Start of Given records

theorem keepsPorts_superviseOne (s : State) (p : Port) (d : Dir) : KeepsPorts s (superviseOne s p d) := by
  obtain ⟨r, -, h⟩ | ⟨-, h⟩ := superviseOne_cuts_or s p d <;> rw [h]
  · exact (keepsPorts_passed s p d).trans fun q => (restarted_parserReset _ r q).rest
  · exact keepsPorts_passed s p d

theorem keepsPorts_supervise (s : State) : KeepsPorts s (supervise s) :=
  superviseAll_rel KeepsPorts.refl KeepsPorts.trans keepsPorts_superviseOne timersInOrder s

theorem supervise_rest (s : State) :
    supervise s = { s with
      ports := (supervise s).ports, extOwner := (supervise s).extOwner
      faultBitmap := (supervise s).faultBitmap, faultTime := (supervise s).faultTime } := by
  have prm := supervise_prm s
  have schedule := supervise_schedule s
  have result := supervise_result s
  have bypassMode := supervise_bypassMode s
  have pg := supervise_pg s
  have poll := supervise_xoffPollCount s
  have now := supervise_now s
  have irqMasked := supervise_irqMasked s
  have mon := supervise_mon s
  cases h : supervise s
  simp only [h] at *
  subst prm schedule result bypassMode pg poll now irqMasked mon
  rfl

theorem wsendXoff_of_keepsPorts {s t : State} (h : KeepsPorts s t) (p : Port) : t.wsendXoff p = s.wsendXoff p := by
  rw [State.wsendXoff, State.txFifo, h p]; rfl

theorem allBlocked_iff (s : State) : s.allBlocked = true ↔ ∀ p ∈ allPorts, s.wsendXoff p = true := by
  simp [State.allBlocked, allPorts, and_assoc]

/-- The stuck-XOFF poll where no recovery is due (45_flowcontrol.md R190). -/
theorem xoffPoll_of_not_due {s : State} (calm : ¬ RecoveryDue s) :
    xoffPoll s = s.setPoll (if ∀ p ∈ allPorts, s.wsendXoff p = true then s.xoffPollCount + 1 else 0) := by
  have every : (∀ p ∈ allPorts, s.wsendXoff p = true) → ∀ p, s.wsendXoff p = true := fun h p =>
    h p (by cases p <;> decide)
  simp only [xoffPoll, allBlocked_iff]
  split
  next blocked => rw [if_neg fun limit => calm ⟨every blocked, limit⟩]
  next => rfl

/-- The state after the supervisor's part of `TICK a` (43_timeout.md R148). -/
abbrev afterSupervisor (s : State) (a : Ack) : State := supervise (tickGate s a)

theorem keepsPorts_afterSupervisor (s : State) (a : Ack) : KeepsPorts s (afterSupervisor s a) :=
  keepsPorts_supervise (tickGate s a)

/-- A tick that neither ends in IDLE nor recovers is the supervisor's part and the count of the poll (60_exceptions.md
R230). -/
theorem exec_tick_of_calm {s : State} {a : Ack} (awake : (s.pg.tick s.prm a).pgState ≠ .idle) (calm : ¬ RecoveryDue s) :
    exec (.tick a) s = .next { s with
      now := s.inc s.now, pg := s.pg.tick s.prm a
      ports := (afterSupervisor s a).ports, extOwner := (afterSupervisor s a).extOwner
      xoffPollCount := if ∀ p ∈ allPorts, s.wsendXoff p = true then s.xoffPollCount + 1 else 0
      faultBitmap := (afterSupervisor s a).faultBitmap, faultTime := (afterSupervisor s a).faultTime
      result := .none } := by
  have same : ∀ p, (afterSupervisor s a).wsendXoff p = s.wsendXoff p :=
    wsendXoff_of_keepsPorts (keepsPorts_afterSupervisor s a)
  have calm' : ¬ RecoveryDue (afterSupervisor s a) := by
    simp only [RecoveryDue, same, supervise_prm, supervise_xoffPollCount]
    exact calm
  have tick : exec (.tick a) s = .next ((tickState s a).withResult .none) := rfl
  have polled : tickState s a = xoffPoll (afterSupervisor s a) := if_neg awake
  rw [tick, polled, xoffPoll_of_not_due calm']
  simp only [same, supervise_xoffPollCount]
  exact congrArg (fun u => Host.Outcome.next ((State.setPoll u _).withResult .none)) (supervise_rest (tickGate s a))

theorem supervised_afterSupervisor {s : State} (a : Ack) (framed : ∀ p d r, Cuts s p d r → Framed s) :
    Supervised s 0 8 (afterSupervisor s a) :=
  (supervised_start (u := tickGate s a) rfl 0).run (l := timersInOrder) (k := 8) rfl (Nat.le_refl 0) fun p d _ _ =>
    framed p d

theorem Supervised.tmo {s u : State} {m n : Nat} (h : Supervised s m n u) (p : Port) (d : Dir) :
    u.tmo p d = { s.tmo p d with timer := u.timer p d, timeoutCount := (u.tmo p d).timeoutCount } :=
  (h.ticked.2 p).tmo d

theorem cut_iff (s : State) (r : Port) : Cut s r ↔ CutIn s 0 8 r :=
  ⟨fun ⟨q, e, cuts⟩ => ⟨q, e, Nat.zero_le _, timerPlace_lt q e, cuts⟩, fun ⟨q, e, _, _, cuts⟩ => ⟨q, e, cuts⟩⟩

End of Given records

→ Activity
All of the material should be duplicated exactly.

→ Solution to this problem
theorem keepsPorts_superviseOne (s : State) (p : Port) (d : Dir) : KeepsPorts s (superviseOne s p d) := by
  obtain ⟨r, -, h⟩ | ⟨-, h⟩ := superviseOne_cuts_or s p d <;> rw [h]
  · exact (keepsPorts_passed s p d).trans fun q => (restarted_parserReset _ r q).rest
  · exact keepsPorts_passed s p d

theorem keepsPorts_supervise (s : State) : KeepsPorts s (supervise s) :=
  superviseAll_rel KeepsPorts.refl KeepsPorts.trans keepsPorts_superviseOne timersInOrder s

theorem supervise_rest (s : State) :
    supervise s = { s with
      ports := (supervise s).ports, extOwner := (supervise s).extOwner
      faultBitmap := (supervise s).faultBitmap, faultTime := (supervise s).faultTime } := by
  have prm := supervise_prm s
  have schedule := supervise_schedule s
  have result := supervise_result s
  have bypassMode := supervise_bypassMode s
  have pg := supervise_pg s
  have poll := supervise_xoffPollCount s
  have now := supervise_now s
  have irqMasked := supervise_irqMasked s
  have mon := supervise_mon s
  cases h : supervise s
  simp only [h] at *
  subst prm schedule result bypassMode pg poll now irqMasked mon
  rfl

theorem wsendXoff_of_keepsPorts {s t : State} (h : KeepsPorts s t) (p : Port) : t.wsendXoff p = s.wsendXoff p := by
  rw [State.wsendXoff, State.txFifo, h p]; rfl

theorem allBlocked_iff (s : State) : s.allBlocked = true ↔ ∀ p ∈ allPorts, s.wsendXoff p = true := by
  simp [State.allBlocked, allPorts, and_assoc]

/-- The stuck-XOFF poll where no recovery is due (45_flowcontrol.md R190). -/
theorem xoffPoll_of_not_due {s : State} (calm : ¬ RecoveryDue s) :
    xoffPoll s = s.setPoll (if ∀ p ∈ allPorts, s.wsendXoff p = true then s.xoffPollCount + 1 else 0) := by
  have every : (∀ p ∈ allPorts, s.wsendXoff p = true) → ∀ p, s.wsendXoff p = true := fun h p =>
    h p (by cases p <;> decide)
  simp only [xoffPoll, allBlocked_iff]
  split
  next blocked => rw [if_neg fun limit => calm ⟨every blocked, limit⟩]
  next => rfl

/-- The state after the supervisor's part of `TICK a` (43_timeout.md R148). -/
abbrev afterSupervisor (s : State) (a : Ack) : State := supervise (tickGate s a)

theorem keepsPorts_afterSupervisor (s : State) (a : Ack) : KeepsPorts s (afterSupervisor s a) :=
  keepsPorts_supervise (tickGate s a)

/-- A tick that neither ends in IDLE nor recovers is the supervisor's part and the count of the poll (60_exceptions.md
R230). -/
theorem exec_tick_of_calm {s : State} {a : Ack} (awake : (s.pg.tick s.prm a).pgState ≠ .idle) (calm : ¬ RecoveryDue s) :
    exec (.tick a) s = .next { s with
      now := s.inc s.now, pg := s.pg.tick s.prm a
      ports := (afterSupervisor s a).ports, extOwner := (afterSupervisor s a).extOwner
      xoffPollCount := if ∀ p ∈ allPorts, s.wsendXoff p = true then s.xoffPollCount + 1 else 0
      faultBitmap := (afterSupervisor s a).faultBitmap, faultTime := (afterSupervisor s a).faultTime
      result := .none } := by
  have same : ∀ p, (afterSupervisor s a).wsendXoff p = s.wsendXoff p :=
    wsendXoff_of_keepsPorts (keepsPorts_afterSupervisor s a)
  have calm' : ¬ RecoveryDue (afterSupervisor s a) := by
    simp only [RecoveryDue, same, supervise_prm, supervise_xoffPollCount]
    exact calm
  have tick : exec (.tick a) s = .next ((tickState s a).withResult .none) := rfl
  have polled : tickState s a = xoffPoll (afterSupervisor s a) := if_neg awake
  rw [tick, polled, xoffPoll_of_not_due calm']
  simp only [same, supervise_xoffPollCount]
  exact congrArg (fun u => Host.Outcome.next ((State.setPoll u _).withResult .none)) (supervise_rest (tickGate s a))

theorem supervised_afterSupervisor {s : State} (a : Ack) (framed : ∀ p d r, Cuts s p d r → Framed s) :
    Supervised s 0 8 (afterSupervisor s a) :=
  (supervised_start (u := tickGate s a) rfl 0).run (l := timersInOrder) (k := 8) rfl (Nat.le_refl 0) fun p d _ _ =>
    framed p d

theorem Supervised.tmo {s u : State} {m n : Nat} (h : Supervised s m n u) (p : Port) (d : Dir) :
    u.tmo p d = { s.tmo p d with timer := u.timer p d, timeoutCount := (u.tmo p d).timeoutCount } :=
  (h.ticked.2 p).tmo d

theorem cut_iff (s : State) (r : Port) : Cut s r ↔ CutIn s 0 8 r :=
  ⟨fun ⟨q, e, cuts⟩ => ⟨q, e, Nat.zero_le _, timerPlace_lt q e, cuts⟩, fun ⟨q, e, _, _, cuts⟩ => ⟨q, e, cuts⟩⟩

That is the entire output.